Was your home or property damaged by the June 2012 floods in northeastern Minnesota?

Help us understand your ongoing needs.

TIMELINE for the NATIONAL DISASTER RESILIENCE COMPETITION:

timeline ndrc

BREAKING IT DOWN:

Step 1: NOFA, or Notice of Funding Availability, is HUD’s official announcement that these funds are available and eligible communities can apply for a piece of them. The NOFA was released on September 17, 2014.

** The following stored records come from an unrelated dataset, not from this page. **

-- ==== Sys2Proof/Machine/Lf.lean ====
section
/-! DEFINITION. LF time signals (spec 15): templates, second markers, minute frames, time candidates and the carrier. -/

namespace Sys2Proof.Machine

open R

/-! ### Templates (R342, R343) -/

/-- A time field of a template: first second, width, bit order, parity. -/
structure TplField where
  start : Nat
  width : Nat
  msb : Bool
  par : Bool
  deriving DecidableEq, Repr

/-- Field `i`: minute, hour, day, month, year. -/
def tplField (t : List Word) (i : Nat) : TplField :=
  let w := tplWord t (8 + i)
  ⟨w / 0x400, w / 0x40 % 16, w / 0x20 % 2 == 1, w / 0x10 % 2 == 1⟩

/-- Seconds per frame. -/
def tplLen (t : List Word) : Nat := tplWord t 0 / 0x100 % 64

/-- The seconds of a field, and with its parity second. -/
def TplField.secs (f : TplField) : List Nat := (List.range f.width).map (fun i => f.start + i)
def TplField.all (f : TplField) : List Nat := f.secs ++ if f.par ∧ f.width ≠ 0 then [f.start + f.width] else []

/-- The five fields. -/
def tplFields (t : List Word) : List TplField := [0, 1, 2, 3, 4].map (tplField t)

/-- A commit is accepted (R343). -/
def tplOk (t : List Word) : Bool :=
  let n := tplLen t
  let carrier := tplWord t 1 + 0x10000 * tplWord t 2
  let fs := tplFields t
  10 ≤ n && n ≤ 61 && 30000 ≤ carrier && carrier ≤ 300000 &&
    [3, 4, 5, 6].all (fun i => tplWord t i / 0x100 ≤ tplWord t i % 0x100) &&
    fs.all (fun f => f.width ≤ 8 && f.all.all (fun x => x + 2 ≤ n)) &&
    (fs.flatMap TplField.secs).length == (fs.flatMap TplField.secs).eraseDups.length

/-- The slots; `LFT_TPL_STAT.EN` follows them. -/
def State.setSlots (s : State) (l : List (List Word)) : State :=
  let en := (List.range 4).foldl (fun a i => a + tplWord (l.getD i []) 0 / 0x8000 * 2 ^ i) 0
  ({ s with lf := { s.lf with slots := l } } : State).put LFT_TPL_STAT.EN en

/-- The four slots, empty ones as sixteen zero words. -/
def State.slotList (s : State) : List (List Word) :=
  (List.range 4).map (fun i => (List.range 16).map (fun k => (s.lf.slots.getD i []).getD k 0))

/-- The templates the running image carries are loaded at a cold boot; their contents are the image's, which the spec
does not give (R343, log entry 10). -/
def State.loadTemplates (s : State) : State :=
  let (w, s) := s.freshWords 64
  s.setSlots ((List.range 4).map (fun i => (w.drop (16 * i)).take 16))

/-- A write of `LFT_TPL_SEL` loads the slot into the edit window. -/
def State.tplSel (s : State) (v : Nat) : State :=
  let s := s.put LFT_TPL_SEL.w (v % 4)
  s.putWords (LFT_TPL.w 0).key ((s.slotList.getD (v % 4) []).map BitVec.toNat)

/-- COMMIT: the edit window goes into the slot, or is refused (R343, R350). -/
def State.tplCommit (s : State) (f : Fn) : State :=
  let t := (List.range 16).map (fun i => s.reg (LFT_TPL.w i).key)
  if s.bit PART_STAT.LOCKED then s.setErr f eLOCKED
  else if tplOk t then (s.put LFT_TPL_STAT.REJ 0).setSlots (s.slotList.set (s.get LFT_TPL_SEL.SLOT) t)
  else (s.put LFT_TPL_STAT.REJ 1).setErr f eBADARG

/-- CLEAR empties the selected slot (R343, R350). -/
def State.tplClear (s : State) (f : Fn) : State :=
  if s.bit PART_STAT.LOCKED then s.setErr f eLOCKED
  else s.setSlots (s.slotList.set (s.get LFT_TPL_SEL.SLOT) ((List.range 16).map (fun _ => 0)))

/-! ### Markers (R344) -/

/-- The class of a duration, 4 where it fits none; a class with both limits 0 is unused. -/
def markerClass (t : List Word) (durUs : Nat) : Nat :=
  ([0, 1, 2, 3].find? (fun c =>
    let w := tplWord t (3 + c)
    w != 0 && w / 0x100 * 10000 ≤ durUs && durUs ≤ w % 0x100 * 10000)).getD 4

/-- Seconds without a marker between two edges. -/
def gapSecs (last edge : Nat) : List LfSec :=
  (List.range ((edge - last + 2 ^ 23) / 2 ^ 24 - 1)).map (fun i => ⟨5, last + (i + 1) * 2 ^ 24⟩)

/-- Two edges lie 1 s ± 2 ms apart. -/
def oneApart (last edge : Nat) : Bool :=
  (((edge : Int) - last - 2 ^ 24).natAbs * 1000 ≤ 2 * 2 ^ 24)

/-- `LF_MARKER`: `edge` is KTIME at the on-time edge (R344). -/
def execLfMarker (edge durUs : Nat) (s : State) : Host.Outcome State Fault Refusal :=
  .next (match s.lf.copy with
    | some (_, t) =>
      if s.onBearer 1 then
        let near : Bool := match s.lf.lastEdge with | some e => oneApart e edge | none => false
        let row := if near then s.lf.row + 1 else 1
        let gap := match s.lf.lastEdge with | some e => gapSecs e edge | none => []
        let secs := if s.bit LFT_STAT.FRAMESYNC then s.lf.secs ++ gap ++ [⟨markerClass t durUs, edge⟩] else []
        let late := tplLen t + 1 < secs.length
        let s : State := { s with lf := { s.lf with
          row := row, lastEdge := some edge,
          secs := if s.bit LFT_STAT.FRAMESYNC then (if late then [] else secs) else [⟨markerClass t durUs, edge⟩] } }
        let s := if late then s.put LFT_STAT.FRAMESYNC 0 else s
        if 5 ≤ row then s.put LFT_STAT.SECSYNC 1 else s
      else s
    | none => s)

/-- `LF_SECSYNC_LOST`: five seconds without a marker; the frame in progress will not be good (R344, Table 15.2). -/
def execLfSecsyncLost (s : State) : Host.Outcome State Fault Refusal :=
  .next (match s.lf.lastEdge with
    | some e =>
      if s.bit LFT_STAT.SECSYNC ∧ e + 5 * 2 ^ 24 ≤ s.ktime then
        let s := s.put LFT_STAT.SECSYNC 0
        { s with lf := { s.lf with row := 0, spoiled := true } }
      else s
    | none => s)

/-! ### Frames (R345, R346, R349) -/

/-- The bit value of a second. -/
def LfSec.bit (x : LfSec) : Nat := if x.cls = 1 then 1 else 0

/-- The BCD value of a field, none where a digit exceeds 9. -/
def fieldValue (f : TplField) (secs : List LfSec) : Option Nat :=
  let bits := f.secs.map (fun i => (secs.getD i ⟨5, 0⟩).bit)
  let v := (if f.msb then bits.reverse else bits).foldr (fun b a => b + 2 * a) 0
  if v % 16 ≤ 9 ∧ v / 16 ≤ 9 then some (v / 16 * 10 + v % 16) else none

/-- Even parity over a field and its parity second. -/
def parityOk (f : TplField) (secs : List LfSec) : Bool :=
  !f.par || f.width == 0 || ((f.all.map (fun i => (secs.getD i ⟨5, 0⟩).bit)).sum % 2 == 0)

/-- Days of a month. -/
def monthDays (y m : Nat) : Nat :=
  if m = 2 then (if y % 4 = 0 ∧ (y % 100 ≠ 0 ∨ y % 400 = 0) then 29 else 28)
  else if m = 4 ∨ m = 6 ∨ m = 9 ∨ m = 11 then 30 else 31

/-- Day number from 2000-01-01 of a date of year 2000 + `y`. -/
def dateDay (y m d : Nat) : Nat := yearDay y + ((List.range (m - 1)).map (fun i => monthDays (2000 + y) (i + 1))).sum + (d - 1)

/-- A leap second is announced for the minute that begins at KTIME second `t`. -/
def State.leapIn (s : State) (t : Nat) : Bool :=
  s.get TIME_LEAP_PEND.w == 1 && t < s.get32 TIME_LEAP_AT_L.w && s.get32 TIME_LEAP_AT_L.w ≤ t + 62

/-- A frame is good (R345). -/
def State.frameGood (s : State) (t : List Word) (secs : List LfSec) : Bool :=
  let n := tplLen t
  let fs := tplFields t
  let used := fs.flatMap TplField.all
  let cls (i : Nat) : Nat := (secs.getD i ⟨5, 0⟩).cls
  let first := ((secs.headD ⟨5, 0⟩).edge + 2 ^ 23) / 2 ^ 24
  (secs.length == n || (secs.length == n + 1 && s.leapIn first)) &&
    (List.range (n - 1)).all (fun i => cls i ≤ 4 && (cls i ≤ 3 || !used.contains i)) &&
    ((List.range (n - 1)).filter (fun i => cls i == 4)).length ≤ s.get LFT_CFG.BADMAX &&
    used.all (fun i => cls i ≤ 1) && fs.all (fun f => parityOk f secs) &&
    (match fs.map (fun f => fieldValue f secs) with
      | [some mi, some h, some d, some mo, some y] =>
        mi ≤ 59 && h ≤ 23 && 1 ≤ d && 1 ≤ mo && mo ≤ 12 && y ≤ 99 && d ≤ monthDays (2000 + y) mo
      | _ => false)

/-- The five decoded values. -/
def frameVals (t : List Word) (secs : List LfSec) : List Nat := (tplFields t).map (fun f => (fieldValue f secs).getD 0)

/-- Offsets of the classified markers' edges from a 1 s grid at the frame's second 0. -/
def gridOffsets (secs : List LfSec) : List ℚ :=
  ((secs.mapIdx (fun i x => (i, x))).filter (fun e => e.2.cls ≤ 3)).map (fun e => (e.2.edge : ℚ) - e.1 * 2 ^ 24)

/-- The fitted grid's second 0: the mean offset. -/
def gridZero (l : List ℚ) : ℚ := if l = [] then 0 else l.sum / l.length

/-- A square root in whole units; the direction of rounding is open (log entry 11). -/
def rootOf (q : ℚ) : Nat :=
  let n := Nat.sqrt ⌊q⌋.toNat
  if ((n * n : Nat) : ℚ) = q then n else if Config.roundsUp q then n + 1 else n

/-- The RMS scatter about the grid in µs. -/
def gridScatter (l : List ℚ) : Nat :=
  if l = [] then 0 else min 0xFFFF (rootOf ((l.map (fun x => ((x - gridZero l) * 1000000 / 2 ^ 24) ^ 2)).sum / l.length))

/-- The candidate of a good frame: the KTIME it names and the instant (R346). -/
def State.lfCandidate (s : State) (t : List Word) (secs : List LfSec) : Int × Nat :=
  let v := frameVals t secs
  let base : Int := let b := tplWord t 14 % 0x100; if b < 0x80 then b else (b : Int) - 0x100
  let summer := tplWord t 14 / 0x200 % 2 == 1 && (secs.getD (tplWord t 14 / 0x400) ⟨5, 0⟩).bit == 1
  let utc : Int := 86400 * (dateDay (v.getD 4 0) (v.getD 3 0) (v.getD 2 0) : Int) + 3600 * v.getD 1 0 + 60 * v.getD 0 0 -
    900 * base - if summer then 3600 else 0
  let cur := tplWord t 7 / 0x4000 % 2 == 1
  let z := gridZero (gridOffsets secs) + (if cur then 0 else (secs.length : ℚ) * 2 ^ 24) - (tplWord t 13 : ℚ) * 2 ^ 24 / 100000
  ((utc + s.time.leap) * 2 ^ 24, roundNat z)

/-- Whether a candidate is accepted (R346). -/
def State.lfAccept (s : State) (c : Int × Nat) : Bool :=
  (match s.lf.prev with
    | some (n0, t0) => decide (((c.1 - n0) - ((c.2 : Int) - t0)).natAbs ≤ 2 ^ 24)
    | none => false) || (codeOf s.time.whole ≤ 20 && decide ((c.1 - c.2).natAbs ≤ 2 ^ 24))

/-- Words 4 to 7: the bit values of the seconds. -/
def bitWords (secs : List LfSec) : List Word :=
  (List.range 4).map (fun k => BitVec.ofNat 16
    (((secs.drop (16 * k)).take 16).mapIdx (fun i x => x.bit * 2 ^ (15 - i))).sum)

/-- The judged frame: counters, candidate, LF_FRAME record. -/
def State.lfJudge (s : State) (slot : Nat) (t : List Word) (secs : List LfSec) : State :=
  let good := !s.lf.spoiled && s.frameGood t secs
  let s := s.inc LFT_CNT_FRAME.w
  let s := if good then s else s.inc LFT_CNT_FRAME_BAD.w
  let c := s.lfCandidate t secs
  let acc := good && s.lfAccept c
  let s := if acc then ((s.inc LFT_CNT_TIME.w).put LFT_STAT.TIME_VALID 1).candidate 3 9 c.1 c.2 none false
    else if good then s.inc LFT_CNT_TIME_REJ.w else s
  let s : State := if good then { s with lf := { s.lf with prev := some c } } else s
  let rms := gridScatter (gridOffsets secs)
  let s := s.put LFT_EDGE_RMS.w rms
  let bad := (secs.filter (fun x => x.cls == 4)).length
  let w3 := slot * 0x4000 + (if good then 0x2000 else 0) + (if acc then 0x1000 else 0) + min secs.length 63 * 64 + min bad 63
  let v := frameVals t secs
  let tail : List Nat := if good then [v.getD 0 0 * 0x100 + v.getD 1 0, v.getD 2 0 * 0x100 + v.getD 3 0, 2000 + v.getD 4 0] else [0, 0, 0]
  let fns := allFns.filter (fun f => (s.fnsWith (fun w => recKind w == kTIME)).contains f || s.listeners.contains f)
  s.deliverAll 0x10 ([BitVec.ofNat 16 w3] ++ bitWords secs ++ (tail ++ [rms]).map (BitVec.ofNat 16)) []
    ((secs.headD ⟨5, 0⟩).edge % 2 ^ 32) fns

/-- `LF_FRAME`: a minute mark: a class 3 marker, or a second without one where the template says so, and in a frame not before
second FLEN − 1 (Table 15.1). It ends the frame in progress, and the first one gives frame synchronisation (R344, R345,
R349). -/
def execLfFrame (s : State) : Host.Outcome State Fault Refusal :=
  .next (match s.lf.copy, s.lf.lastEdge with
    | some (slot, t), some e =>
      let missing := tplWord t 7 / 0x8000 == 1
      let mark : Bool := if missing then decide (e + 2 ^ 24 ≤ s.ktime)
        else (match s.lf.secs.getLast? with | some x => x.cls == 3 | none => false)
      let secs := if missing then s.lf.secs ++ [⟨5, e + 2 ^ 24⟩] else s.lf.secs
      if s.onBearer 1 ∧ mark ∧ (s.bit LFT_STAT.FRAMESYNC → tplLen t ≤ secs.length) then
        let s := if s.bit LFT_STAT.FRAMESYNC then s.lfJudge slot t secs else s
        let s := s.put LFT_STAT.FRAMESYNC 1
        { s with lf := { s.lf with secs := [], spoiled := false, lastEdge := some (if missing then e + 2 ^ 24 else e) } }
      else s
    | _, _ => s)

/-! ### Carrier (R348) -/

/-- `LF_CARRIER_MEASURE`: 4 s of continuous carrier have passed since it set, or since the last measurement (R348). -/
def execLfCarrierMeasure (err : Int) (sd : Nat) (s : State) : Host.Outcome State Fault Refusal :=
  .next (if s.onBearer 1 ∧ s.bit LFT_STAT.CARRIER ∧ s.lf.carAt + 4 * 32768 ≤ s.aon then
    let s : State := { s with lf := { s.lf with carAt := s.aon } }
    ((s.put LFT_FERR.w (satCode err)).putSat LFT_FERR_SD.w sd).xoMeasure err sd
  else s)

/-- `LF_CARRIER_CHANGE`: the in-band carrier has stayed at `db` dBµV for 1 s (R348). -/
def execLfCarrierChange (db : Int) (s : State) : Host.Outcome State Fault Refusal :=
  .next (if s.onBearer 1 then
    if (s.get LFT_CFG.CAR_DB : Int) < db then
      if s.bit LFT_STAT.CARRIER then s
      else ({ s with lf := { s.lf with carAt := s.aon } } : State).put LFT_STAT.CARRIER 1
    else if db < s.get LFT_CFG.CAR_DB ∧ s.bit LFT_STAT.CARRIER then
      ((s.put LFT_STAT.CARRIER 0).inc LFT_CNT_CARLOSS.w).put LFT_FERR.w 0x8000
    else s
  else s)

end Sys2Proof.Machine
end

Step 2: The first phase of the competition is 180 days of meeting with partners, generating ideas, and consulting with community stakeholders to define what our community wants to achieve toward a more resilient future. Applications from Phase I were due on March 26, 2015.

Step 3: Phase I winners announced 60 days after the applications are submitted. There are smaller awards available for communities that aren’t invited to make a Phase II submission ($500,000-$2.5 million).

Step 4: Phase II is where it gets real–specific plans, specific commitments from partners, and a need to work out all the details. This phase lasts 120 days after the Phase II winners are announced. To create the most compelling and competitive application, Minnesota is starting Phase II community engagement April 1. Learn more about how to get involved here.

Step 5: National Disaster Resilience Competition WINNERS are announced…and the real work begins!